An antibody from a human survivor (light blue or turquoise) is shown inactivating the Lassa virus surface protein. The work shows how to engineer vaccine strategies to elicit protective immune responses. Courtesy of Ollmann Saphire Lab.
Before Ebola virus ever struck West Africa, locals were already on the lookout for a deadly pathogen: Lassa virus. With thousands dying from Lassa every year—and the potential for the virus to cause even larger outbreaks—researchers are committed to designing a vaccine to stop it. Now, a team led by Staff Scientist Kathryn Hastie and Professor Erica Ollmann Saphire at the Scripps Research Institute (TSRI) has solved the structure of the viral machinery that Lassa virus uses to enter human cells. Their study, published June 2, 2017 in the journal Science, is the first to show a key piece of the viral structure, called the surface glycoprotein, for any member of the deadly arenavirus family.
Importantly, the new structure provides a blueprint to design a Lassa virus vaccine.
“This was a tenacious effort—over a decade—to conquer a global threat,” said Ollmann Saphire, senior author of the new study.
This story starts with a young graduate student in San Diego and leads all the way to Sierra Leone, to a unique hospital where Lassa fever victims arrive by the thousands every year.
When Hastie joined Ollmann Saphire’s lab as a graduate student in 2007, she told her thesis committee she wanted to solve the structure of the assembled arenavirus glycoprotein, something never done before. “Maybe it was my graduate student naiveté, but I thought it sounded interesting,” said Hastie.
“The thesis committee looked at her and said, ‘good luck!’” Ollmann Saphire remembered.

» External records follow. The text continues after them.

-- ==== Sys2Proof/Machine/Float.lean ====
section
/-! DEFINITION. The binary64 primitives of 00_scope.md R13: `is_finite`, `fmul64`, `fdiv64`, `to_f64` and `trunc0`, and
the reading of decimal literals (R77). A finite magnitude is an exact natural number of units of 2^-1074. -/
namespace Sys2Proof.Machine

/-- Bit 63 (R71). -/
def signBit (x : F64) : Bool :=
  x.getLsbD 63

/-- Bits 62..52, the biased exponent (R71). -/
def expField (x : F64) : Nat :=
  (x.extractLsb' 52 11).toNat

/-- Bits 51..0, the fraction (R71). -/
def fraction (x : F64) : Nat :=
  (x.extractLsb' 0 52).toNat

/-- `is_finite`: false for NaN and for ±infinity, whose biased exponent is all ones (R13). -/
def isFinite (x : F64) : Bool :=
  expField x != 2047

/-- How many units of 2^-1074, the least positive binary64, make the real number 1. -/
def unitsPerOne : Nat :=
  2 ^ 1074

/-- The magnitude of a finite binary64 in units of 2^-1074: exact, subnormals included (R13, `real`). -/
def units (x : F64) : Nat :=
  if expField x = 0 then fraction x else (2 ^ 52 + fraction x) * 2 ^ (expField x - 1)

/-- The integer nearest to n/d, ties to even (d > 0). -/
def roundHalfEven (n d : Nat) : Nat :=
  if 2 * (n % d) < d then n / d
  else if d < 2 * (n % d) then n / d + 1
  else if n / d % 2 = 0 then n / d
  else n / d + 1

/-- The exponent and fraction bits of the binary64 magnitude nearest to n/d units, ties to even, as one number; a
carry out of the fraction raises the exponent. At or above `infPattern` the magnitude has overflowed. -/
def roundPattern (n d : Nat) : Nat :=
  let k := Nat.log2 (n / d) - 52
  k * 2 ^ 52 + roundHalfEven n (d * 2 ^ k)

/-- The exponent and fraction bits of infinity. -/
def infPattern : Nat :=
  2047 * 2 ^ 52

/-- A binary64 from its sign and rounded magnitude bits; an overflow is infinity (R120). -/
def packF64 (neg : Bool) (pattern : Nat) : F64 :=
  BitVec.ofNat 64 ((if neg then 2 ^ 63 else 0) + min pattern infPattern)

/-- `fmul64`: the binary64 product rounded to nearest, ties to even (R13). The rules apply it to finite operands
only (R120 checks first; log entry 21). -/
def fmul64 (a b : F64) : F64 :=
  packF64 (signBit a ^^ signBit b) (roundPattern (units a * units b) unitsPerOne)

/-- `fdiv64`: the binary64 quotient rounded to nearest, ties to even (R13). The rules apply it to finite operands
and the divisor 1000.0 only (R125; log entry 21). -/
def fdiv64 (a b : F64) : F64 :=
  packF64 (signBit a ^^ signBit b) (roundPattern (units a * unitsPerOne) (units b))

/-- The binary64 nearest to ±n/d, ties to even (R77, decimal literals). -/
def f64OfRatio (neg : Bool) (n d : Nat) : F64 :=
  packF64 neg (roundPattern (n * unitsPerOne) d)

/-- `to_f64`: the binary64 value of an integer, exact for |n| ≤ 2^53 (R13). -/
def toF64 (n : Int) : F64 :=
  f64OfRatio (decide (n < 0)) n.natAbs 1

/-- `trunc0` of the real ±n/d: the integer part, rounded toward zero (R13, R121). -/
def trunc0 (neg : Bool) (n d : Nat) : Int :=
  if neg then -((n / d : Nat) : Int) else ((n / d : Nat) : Int)

end Sys2Proof.Machine
end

In biology, solving a structure means determining its shape in 3D. Hastie planned to solve the structure of the Lassa virus glycoprotein using a technique called x-ray crystallography, in which researchers prompt protein molecules from a virus to align and form a crystal. When x-rays hit the electrons in the crystal, they create a diffraction pattern that reveals the organization of the crystal and the molecular structure of the protein that formed it. By solving the structure of the Lassa virus glycoprotein, Hastie hoped to create a map of the target on the virus where antibodies need to attack—a key step in developing a vaccine.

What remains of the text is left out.